Exercise directions:
Look for "hrule" in the listing below. Gather each line that contains it.

Excerpted records:

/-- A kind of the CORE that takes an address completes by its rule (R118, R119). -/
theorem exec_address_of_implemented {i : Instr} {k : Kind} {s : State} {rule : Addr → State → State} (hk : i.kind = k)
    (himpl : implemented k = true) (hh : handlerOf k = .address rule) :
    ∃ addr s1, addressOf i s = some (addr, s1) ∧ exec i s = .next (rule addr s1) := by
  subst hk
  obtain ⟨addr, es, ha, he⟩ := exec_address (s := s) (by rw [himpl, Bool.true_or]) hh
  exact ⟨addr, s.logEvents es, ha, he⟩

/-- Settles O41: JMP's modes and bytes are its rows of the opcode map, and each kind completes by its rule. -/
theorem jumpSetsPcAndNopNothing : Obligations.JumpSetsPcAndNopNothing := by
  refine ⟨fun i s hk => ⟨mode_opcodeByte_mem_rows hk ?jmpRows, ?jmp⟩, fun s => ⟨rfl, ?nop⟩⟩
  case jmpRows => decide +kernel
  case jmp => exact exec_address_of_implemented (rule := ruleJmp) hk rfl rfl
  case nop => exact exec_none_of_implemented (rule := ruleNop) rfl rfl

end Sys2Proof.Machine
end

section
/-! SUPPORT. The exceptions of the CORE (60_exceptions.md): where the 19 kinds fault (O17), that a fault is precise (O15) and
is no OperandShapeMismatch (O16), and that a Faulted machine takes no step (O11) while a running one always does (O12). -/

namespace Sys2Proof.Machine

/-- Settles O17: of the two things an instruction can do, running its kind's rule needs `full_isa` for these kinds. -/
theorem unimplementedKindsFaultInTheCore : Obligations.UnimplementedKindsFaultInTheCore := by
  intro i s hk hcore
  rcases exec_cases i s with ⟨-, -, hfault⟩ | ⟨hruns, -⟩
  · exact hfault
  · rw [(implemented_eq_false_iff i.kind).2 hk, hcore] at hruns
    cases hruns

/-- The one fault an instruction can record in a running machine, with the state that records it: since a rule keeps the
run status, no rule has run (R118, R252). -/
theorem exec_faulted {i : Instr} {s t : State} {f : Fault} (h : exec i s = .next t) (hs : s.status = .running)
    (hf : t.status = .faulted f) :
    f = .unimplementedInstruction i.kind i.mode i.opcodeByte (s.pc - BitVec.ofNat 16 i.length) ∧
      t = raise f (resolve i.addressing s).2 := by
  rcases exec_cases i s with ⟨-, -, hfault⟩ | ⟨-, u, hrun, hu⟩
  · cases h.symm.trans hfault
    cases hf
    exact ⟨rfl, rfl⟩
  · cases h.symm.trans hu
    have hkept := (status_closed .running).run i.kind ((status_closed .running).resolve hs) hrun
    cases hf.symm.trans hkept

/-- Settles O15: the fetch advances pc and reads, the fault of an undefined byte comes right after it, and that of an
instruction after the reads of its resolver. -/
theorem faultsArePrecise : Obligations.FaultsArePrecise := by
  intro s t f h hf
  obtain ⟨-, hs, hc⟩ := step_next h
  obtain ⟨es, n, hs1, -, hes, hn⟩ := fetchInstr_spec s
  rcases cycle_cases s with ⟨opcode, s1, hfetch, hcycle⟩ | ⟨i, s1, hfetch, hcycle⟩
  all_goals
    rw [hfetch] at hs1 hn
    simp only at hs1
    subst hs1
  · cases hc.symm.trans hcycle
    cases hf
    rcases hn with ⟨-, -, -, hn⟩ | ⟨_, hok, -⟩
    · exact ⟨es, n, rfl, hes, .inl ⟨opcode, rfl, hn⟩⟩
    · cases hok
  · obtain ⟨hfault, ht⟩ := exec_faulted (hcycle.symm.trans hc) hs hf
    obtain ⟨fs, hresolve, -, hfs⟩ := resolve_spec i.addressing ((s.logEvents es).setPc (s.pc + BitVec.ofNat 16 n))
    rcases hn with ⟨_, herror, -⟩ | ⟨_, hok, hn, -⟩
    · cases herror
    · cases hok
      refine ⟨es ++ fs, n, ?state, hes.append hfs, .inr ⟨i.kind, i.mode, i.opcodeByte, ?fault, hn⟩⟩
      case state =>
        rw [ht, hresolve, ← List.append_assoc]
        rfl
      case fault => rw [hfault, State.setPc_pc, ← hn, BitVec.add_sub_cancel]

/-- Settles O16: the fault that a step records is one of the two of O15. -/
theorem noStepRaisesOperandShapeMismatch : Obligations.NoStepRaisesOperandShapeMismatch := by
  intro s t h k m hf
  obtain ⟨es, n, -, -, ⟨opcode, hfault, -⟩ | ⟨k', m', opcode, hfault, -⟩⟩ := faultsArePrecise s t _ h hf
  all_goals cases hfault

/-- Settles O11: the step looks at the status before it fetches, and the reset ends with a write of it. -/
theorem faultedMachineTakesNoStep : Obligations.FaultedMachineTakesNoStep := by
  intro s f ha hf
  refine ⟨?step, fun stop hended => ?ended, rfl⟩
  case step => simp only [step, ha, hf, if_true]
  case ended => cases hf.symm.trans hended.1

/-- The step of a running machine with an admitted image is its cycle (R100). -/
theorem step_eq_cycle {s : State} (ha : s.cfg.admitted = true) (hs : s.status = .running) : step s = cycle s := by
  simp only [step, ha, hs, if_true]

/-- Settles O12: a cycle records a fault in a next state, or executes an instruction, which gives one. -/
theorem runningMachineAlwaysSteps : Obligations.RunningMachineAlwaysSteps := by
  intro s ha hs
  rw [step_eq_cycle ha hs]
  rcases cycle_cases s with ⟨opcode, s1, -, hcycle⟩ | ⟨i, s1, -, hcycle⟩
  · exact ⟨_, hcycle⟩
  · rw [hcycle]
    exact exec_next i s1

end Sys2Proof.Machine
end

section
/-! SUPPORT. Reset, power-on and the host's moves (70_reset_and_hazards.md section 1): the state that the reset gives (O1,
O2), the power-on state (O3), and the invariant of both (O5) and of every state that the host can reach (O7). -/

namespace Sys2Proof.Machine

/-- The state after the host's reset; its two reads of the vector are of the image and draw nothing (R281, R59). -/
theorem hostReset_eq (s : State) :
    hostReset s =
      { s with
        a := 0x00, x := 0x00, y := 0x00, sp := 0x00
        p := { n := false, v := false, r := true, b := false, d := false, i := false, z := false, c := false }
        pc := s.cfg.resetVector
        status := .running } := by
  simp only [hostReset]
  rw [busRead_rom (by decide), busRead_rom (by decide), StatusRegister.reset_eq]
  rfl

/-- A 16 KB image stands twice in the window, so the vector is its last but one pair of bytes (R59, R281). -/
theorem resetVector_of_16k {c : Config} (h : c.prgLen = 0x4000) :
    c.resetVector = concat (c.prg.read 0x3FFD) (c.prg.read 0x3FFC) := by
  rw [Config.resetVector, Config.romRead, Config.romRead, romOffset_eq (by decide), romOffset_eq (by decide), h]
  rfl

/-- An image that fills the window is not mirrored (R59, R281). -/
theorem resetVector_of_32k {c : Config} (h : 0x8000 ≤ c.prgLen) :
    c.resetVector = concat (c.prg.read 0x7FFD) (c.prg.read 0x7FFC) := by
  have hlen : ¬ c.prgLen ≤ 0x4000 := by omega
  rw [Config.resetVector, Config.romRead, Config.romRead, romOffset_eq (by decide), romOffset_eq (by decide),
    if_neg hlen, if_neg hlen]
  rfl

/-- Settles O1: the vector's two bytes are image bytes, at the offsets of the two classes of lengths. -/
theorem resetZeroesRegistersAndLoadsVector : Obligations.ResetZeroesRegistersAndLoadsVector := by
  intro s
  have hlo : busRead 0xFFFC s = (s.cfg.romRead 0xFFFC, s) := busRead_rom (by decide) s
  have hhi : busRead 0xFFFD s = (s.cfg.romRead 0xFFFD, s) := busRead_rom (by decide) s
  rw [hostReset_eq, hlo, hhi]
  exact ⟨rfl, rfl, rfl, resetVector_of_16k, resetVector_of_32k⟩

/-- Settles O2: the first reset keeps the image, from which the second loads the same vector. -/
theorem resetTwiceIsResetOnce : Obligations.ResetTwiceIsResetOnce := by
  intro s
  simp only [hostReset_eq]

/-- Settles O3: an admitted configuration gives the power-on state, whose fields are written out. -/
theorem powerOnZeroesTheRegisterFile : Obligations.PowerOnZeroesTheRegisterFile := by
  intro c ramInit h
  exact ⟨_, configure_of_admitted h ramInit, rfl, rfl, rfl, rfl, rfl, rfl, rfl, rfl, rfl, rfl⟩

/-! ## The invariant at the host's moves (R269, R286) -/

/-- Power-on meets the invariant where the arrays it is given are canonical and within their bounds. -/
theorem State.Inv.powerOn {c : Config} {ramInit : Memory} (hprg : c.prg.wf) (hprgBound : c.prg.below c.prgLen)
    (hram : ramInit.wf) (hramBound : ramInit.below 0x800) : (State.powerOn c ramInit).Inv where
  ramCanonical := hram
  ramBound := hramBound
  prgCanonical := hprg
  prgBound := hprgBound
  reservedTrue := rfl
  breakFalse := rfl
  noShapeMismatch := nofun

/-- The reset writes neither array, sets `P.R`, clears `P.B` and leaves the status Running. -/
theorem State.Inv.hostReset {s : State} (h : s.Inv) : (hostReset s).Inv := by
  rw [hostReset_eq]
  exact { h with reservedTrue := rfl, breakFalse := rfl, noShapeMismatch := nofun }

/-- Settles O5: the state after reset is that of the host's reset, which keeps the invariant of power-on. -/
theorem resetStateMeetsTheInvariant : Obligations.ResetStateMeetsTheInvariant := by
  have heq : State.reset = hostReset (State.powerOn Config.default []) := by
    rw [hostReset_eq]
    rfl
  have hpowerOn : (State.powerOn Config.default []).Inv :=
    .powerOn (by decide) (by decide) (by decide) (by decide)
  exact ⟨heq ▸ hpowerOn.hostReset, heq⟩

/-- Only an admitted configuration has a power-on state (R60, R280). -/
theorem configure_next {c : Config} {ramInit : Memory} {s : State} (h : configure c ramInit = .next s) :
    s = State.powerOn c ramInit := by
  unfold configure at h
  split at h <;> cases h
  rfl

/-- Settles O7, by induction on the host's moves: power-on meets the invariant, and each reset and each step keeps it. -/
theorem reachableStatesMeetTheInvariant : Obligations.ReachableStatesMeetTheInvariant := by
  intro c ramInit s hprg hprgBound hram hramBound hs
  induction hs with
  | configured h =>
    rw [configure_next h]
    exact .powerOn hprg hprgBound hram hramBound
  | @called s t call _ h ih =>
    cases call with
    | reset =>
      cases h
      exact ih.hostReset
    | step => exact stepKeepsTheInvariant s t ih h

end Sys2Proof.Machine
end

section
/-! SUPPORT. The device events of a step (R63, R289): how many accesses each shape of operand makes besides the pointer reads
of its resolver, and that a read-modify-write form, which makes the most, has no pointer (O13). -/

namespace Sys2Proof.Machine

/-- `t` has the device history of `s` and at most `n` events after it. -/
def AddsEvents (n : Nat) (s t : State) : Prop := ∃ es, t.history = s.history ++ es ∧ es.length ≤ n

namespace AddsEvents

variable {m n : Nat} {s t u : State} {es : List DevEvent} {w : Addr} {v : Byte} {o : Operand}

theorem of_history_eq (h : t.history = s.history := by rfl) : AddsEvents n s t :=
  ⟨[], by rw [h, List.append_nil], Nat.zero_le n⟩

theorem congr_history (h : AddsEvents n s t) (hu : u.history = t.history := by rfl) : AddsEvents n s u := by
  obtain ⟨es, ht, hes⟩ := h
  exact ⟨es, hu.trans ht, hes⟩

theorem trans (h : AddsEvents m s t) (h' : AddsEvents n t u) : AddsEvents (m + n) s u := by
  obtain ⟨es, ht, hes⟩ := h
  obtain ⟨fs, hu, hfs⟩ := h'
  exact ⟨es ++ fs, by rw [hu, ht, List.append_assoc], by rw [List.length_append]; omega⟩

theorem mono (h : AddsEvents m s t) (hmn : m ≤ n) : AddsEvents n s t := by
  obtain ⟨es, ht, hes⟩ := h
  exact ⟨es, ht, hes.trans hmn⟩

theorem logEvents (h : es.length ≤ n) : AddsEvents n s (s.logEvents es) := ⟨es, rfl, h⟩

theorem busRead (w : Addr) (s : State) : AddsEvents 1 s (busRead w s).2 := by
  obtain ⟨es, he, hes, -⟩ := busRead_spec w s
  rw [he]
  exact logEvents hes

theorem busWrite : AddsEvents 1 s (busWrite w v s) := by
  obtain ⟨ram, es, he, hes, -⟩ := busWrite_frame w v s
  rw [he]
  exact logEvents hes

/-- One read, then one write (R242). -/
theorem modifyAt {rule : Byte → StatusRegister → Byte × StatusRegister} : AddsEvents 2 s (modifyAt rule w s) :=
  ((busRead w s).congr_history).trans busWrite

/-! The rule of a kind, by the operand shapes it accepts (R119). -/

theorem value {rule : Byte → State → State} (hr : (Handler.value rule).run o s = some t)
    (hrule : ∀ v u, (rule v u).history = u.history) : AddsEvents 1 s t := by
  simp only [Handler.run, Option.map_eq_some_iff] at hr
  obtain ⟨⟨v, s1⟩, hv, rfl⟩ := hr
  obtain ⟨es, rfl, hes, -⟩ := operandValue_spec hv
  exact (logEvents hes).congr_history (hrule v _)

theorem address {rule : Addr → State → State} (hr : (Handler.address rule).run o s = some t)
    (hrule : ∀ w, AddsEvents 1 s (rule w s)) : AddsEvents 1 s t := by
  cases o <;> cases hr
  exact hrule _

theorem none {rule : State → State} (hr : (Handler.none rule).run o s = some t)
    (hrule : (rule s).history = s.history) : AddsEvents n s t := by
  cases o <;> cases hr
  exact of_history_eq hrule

...

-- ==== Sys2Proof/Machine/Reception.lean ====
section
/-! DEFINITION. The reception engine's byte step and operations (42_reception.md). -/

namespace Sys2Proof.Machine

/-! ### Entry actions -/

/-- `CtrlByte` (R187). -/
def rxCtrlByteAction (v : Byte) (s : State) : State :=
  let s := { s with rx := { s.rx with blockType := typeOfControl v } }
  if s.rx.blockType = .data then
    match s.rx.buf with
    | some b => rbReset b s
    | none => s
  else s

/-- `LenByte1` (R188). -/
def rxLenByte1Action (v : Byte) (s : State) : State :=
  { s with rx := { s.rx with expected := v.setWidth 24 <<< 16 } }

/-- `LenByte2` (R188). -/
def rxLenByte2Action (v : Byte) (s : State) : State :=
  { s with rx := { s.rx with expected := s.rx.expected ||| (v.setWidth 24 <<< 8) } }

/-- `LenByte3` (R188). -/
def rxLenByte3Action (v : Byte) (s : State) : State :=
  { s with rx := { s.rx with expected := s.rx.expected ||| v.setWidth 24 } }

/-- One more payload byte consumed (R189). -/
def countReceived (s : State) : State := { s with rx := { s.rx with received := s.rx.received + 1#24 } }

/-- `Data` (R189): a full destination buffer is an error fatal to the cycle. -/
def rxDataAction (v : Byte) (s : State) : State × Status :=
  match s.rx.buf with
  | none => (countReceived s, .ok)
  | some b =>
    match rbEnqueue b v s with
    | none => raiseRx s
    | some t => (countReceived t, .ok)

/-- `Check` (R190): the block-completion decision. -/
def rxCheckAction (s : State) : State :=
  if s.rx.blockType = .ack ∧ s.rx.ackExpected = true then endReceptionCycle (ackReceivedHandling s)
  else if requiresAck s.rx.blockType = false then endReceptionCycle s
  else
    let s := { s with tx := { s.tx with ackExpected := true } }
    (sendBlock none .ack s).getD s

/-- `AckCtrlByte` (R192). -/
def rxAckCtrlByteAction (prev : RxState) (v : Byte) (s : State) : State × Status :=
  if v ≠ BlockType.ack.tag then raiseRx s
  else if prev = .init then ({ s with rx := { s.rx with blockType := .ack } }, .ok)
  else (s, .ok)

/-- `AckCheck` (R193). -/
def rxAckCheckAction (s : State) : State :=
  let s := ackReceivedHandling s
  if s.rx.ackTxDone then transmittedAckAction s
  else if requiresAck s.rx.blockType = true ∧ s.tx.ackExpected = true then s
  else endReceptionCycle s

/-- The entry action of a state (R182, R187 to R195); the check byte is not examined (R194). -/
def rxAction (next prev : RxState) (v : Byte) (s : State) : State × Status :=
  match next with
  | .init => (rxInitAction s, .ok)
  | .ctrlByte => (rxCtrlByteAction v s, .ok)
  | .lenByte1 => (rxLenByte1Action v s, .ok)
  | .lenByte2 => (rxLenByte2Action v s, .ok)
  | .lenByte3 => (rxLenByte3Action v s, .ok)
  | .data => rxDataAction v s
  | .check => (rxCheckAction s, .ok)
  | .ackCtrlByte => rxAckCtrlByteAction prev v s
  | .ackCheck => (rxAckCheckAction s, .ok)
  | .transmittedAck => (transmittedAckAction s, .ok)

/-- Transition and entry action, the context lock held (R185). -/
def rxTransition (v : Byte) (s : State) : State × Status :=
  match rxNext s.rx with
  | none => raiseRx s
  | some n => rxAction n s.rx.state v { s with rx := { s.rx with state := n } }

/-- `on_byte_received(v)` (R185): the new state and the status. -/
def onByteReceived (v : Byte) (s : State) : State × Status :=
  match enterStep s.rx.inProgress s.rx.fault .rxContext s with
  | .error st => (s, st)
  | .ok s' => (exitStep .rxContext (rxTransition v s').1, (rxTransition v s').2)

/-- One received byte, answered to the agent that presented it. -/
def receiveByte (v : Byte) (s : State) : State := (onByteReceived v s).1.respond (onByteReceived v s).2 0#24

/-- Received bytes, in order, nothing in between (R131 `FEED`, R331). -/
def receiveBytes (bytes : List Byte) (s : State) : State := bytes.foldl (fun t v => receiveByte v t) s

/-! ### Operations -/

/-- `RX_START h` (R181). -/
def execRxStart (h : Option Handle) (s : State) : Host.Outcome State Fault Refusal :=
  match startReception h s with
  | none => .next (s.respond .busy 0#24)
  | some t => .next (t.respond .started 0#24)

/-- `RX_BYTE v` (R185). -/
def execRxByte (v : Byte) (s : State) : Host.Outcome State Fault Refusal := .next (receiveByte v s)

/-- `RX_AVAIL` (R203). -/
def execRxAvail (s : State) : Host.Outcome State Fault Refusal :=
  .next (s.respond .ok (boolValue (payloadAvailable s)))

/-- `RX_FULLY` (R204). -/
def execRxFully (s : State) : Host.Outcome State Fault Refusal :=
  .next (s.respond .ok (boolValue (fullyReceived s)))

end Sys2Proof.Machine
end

---

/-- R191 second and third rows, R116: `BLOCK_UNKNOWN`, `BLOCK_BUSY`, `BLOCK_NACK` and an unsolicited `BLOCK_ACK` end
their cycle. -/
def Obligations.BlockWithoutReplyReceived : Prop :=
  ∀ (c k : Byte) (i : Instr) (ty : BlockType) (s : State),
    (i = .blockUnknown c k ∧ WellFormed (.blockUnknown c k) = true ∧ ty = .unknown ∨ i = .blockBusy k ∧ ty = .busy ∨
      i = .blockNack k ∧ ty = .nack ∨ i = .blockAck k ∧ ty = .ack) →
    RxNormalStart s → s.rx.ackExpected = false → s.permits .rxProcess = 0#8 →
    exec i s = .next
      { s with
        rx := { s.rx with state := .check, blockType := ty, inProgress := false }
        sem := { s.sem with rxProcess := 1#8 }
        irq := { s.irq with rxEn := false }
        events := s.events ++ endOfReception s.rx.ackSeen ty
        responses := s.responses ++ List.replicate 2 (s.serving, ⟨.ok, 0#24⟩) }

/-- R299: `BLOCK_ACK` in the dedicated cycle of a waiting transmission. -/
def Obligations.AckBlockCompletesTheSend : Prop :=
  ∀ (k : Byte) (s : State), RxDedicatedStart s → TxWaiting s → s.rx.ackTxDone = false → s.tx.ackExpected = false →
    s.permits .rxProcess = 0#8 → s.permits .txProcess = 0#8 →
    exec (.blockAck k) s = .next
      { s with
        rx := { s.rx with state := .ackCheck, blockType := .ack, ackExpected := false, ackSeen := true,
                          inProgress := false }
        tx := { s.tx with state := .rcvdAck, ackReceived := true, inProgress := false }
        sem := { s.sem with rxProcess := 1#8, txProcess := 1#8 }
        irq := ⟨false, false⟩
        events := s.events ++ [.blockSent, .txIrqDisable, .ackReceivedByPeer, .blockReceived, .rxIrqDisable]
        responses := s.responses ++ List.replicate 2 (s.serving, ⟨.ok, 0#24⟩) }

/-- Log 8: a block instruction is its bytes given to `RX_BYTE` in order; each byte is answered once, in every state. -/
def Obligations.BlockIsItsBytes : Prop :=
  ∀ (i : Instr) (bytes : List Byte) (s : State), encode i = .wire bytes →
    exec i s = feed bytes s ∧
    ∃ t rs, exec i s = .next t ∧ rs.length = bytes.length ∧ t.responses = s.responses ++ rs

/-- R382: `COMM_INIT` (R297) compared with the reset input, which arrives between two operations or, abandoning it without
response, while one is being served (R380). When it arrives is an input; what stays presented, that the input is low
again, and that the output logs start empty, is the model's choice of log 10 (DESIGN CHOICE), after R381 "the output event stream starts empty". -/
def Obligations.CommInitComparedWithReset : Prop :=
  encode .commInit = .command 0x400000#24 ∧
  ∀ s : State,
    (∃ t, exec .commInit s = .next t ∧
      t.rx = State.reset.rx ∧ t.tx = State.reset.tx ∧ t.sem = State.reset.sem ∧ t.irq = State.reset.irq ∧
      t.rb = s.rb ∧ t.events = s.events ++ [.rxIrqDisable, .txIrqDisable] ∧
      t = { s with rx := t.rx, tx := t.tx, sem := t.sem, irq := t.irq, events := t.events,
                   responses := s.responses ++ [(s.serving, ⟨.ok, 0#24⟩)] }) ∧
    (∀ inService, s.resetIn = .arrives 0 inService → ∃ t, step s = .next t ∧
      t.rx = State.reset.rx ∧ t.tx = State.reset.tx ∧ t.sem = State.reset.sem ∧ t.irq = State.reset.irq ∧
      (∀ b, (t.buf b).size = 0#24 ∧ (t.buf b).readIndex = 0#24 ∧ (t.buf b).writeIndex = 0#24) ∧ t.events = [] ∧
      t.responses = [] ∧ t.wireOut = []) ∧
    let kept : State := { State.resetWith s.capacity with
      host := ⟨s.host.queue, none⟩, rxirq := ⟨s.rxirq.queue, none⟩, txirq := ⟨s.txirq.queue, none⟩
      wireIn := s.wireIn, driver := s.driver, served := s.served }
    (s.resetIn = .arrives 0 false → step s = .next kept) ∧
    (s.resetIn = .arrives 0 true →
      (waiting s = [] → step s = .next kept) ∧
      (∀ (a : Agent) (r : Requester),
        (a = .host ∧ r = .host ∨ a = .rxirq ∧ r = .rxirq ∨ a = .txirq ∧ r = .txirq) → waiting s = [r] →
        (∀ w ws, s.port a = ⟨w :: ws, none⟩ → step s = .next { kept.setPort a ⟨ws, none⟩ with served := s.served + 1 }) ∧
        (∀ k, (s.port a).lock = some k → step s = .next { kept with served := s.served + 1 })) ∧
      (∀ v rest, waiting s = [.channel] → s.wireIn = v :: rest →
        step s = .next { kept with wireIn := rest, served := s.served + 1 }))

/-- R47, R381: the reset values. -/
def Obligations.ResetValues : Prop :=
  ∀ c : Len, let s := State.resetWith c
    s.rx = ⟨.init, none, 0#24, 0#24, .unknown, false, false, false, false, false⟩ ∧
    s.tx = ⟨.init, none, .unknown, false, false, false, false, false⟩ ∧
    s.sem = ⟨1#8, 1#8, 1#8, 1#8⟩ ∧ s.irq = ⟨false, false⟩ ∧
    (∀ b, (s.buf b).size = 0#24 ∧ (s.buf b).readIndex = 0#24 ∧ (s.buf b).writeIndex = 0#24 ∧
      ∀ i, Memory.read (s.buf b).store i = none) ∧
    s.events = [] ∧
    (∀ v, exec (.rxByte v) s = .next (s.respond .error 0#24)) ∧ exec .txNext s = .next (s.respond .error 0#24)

Final answer:
    (hrule : ∀ v u, (rule v u).history = u.history) : AddsEvents 1 s t := by
  exact (logEvents hes).congr_history (hrule v _)
    (hrule : ∀ w, AddsEvents 1 s (rule w s)) : AddsEvents 1 s t := by
  exact hrule _
    (hrule : (rule s).history = s.history) : AddsEvents n s t := by
  exact of_history_eq hrule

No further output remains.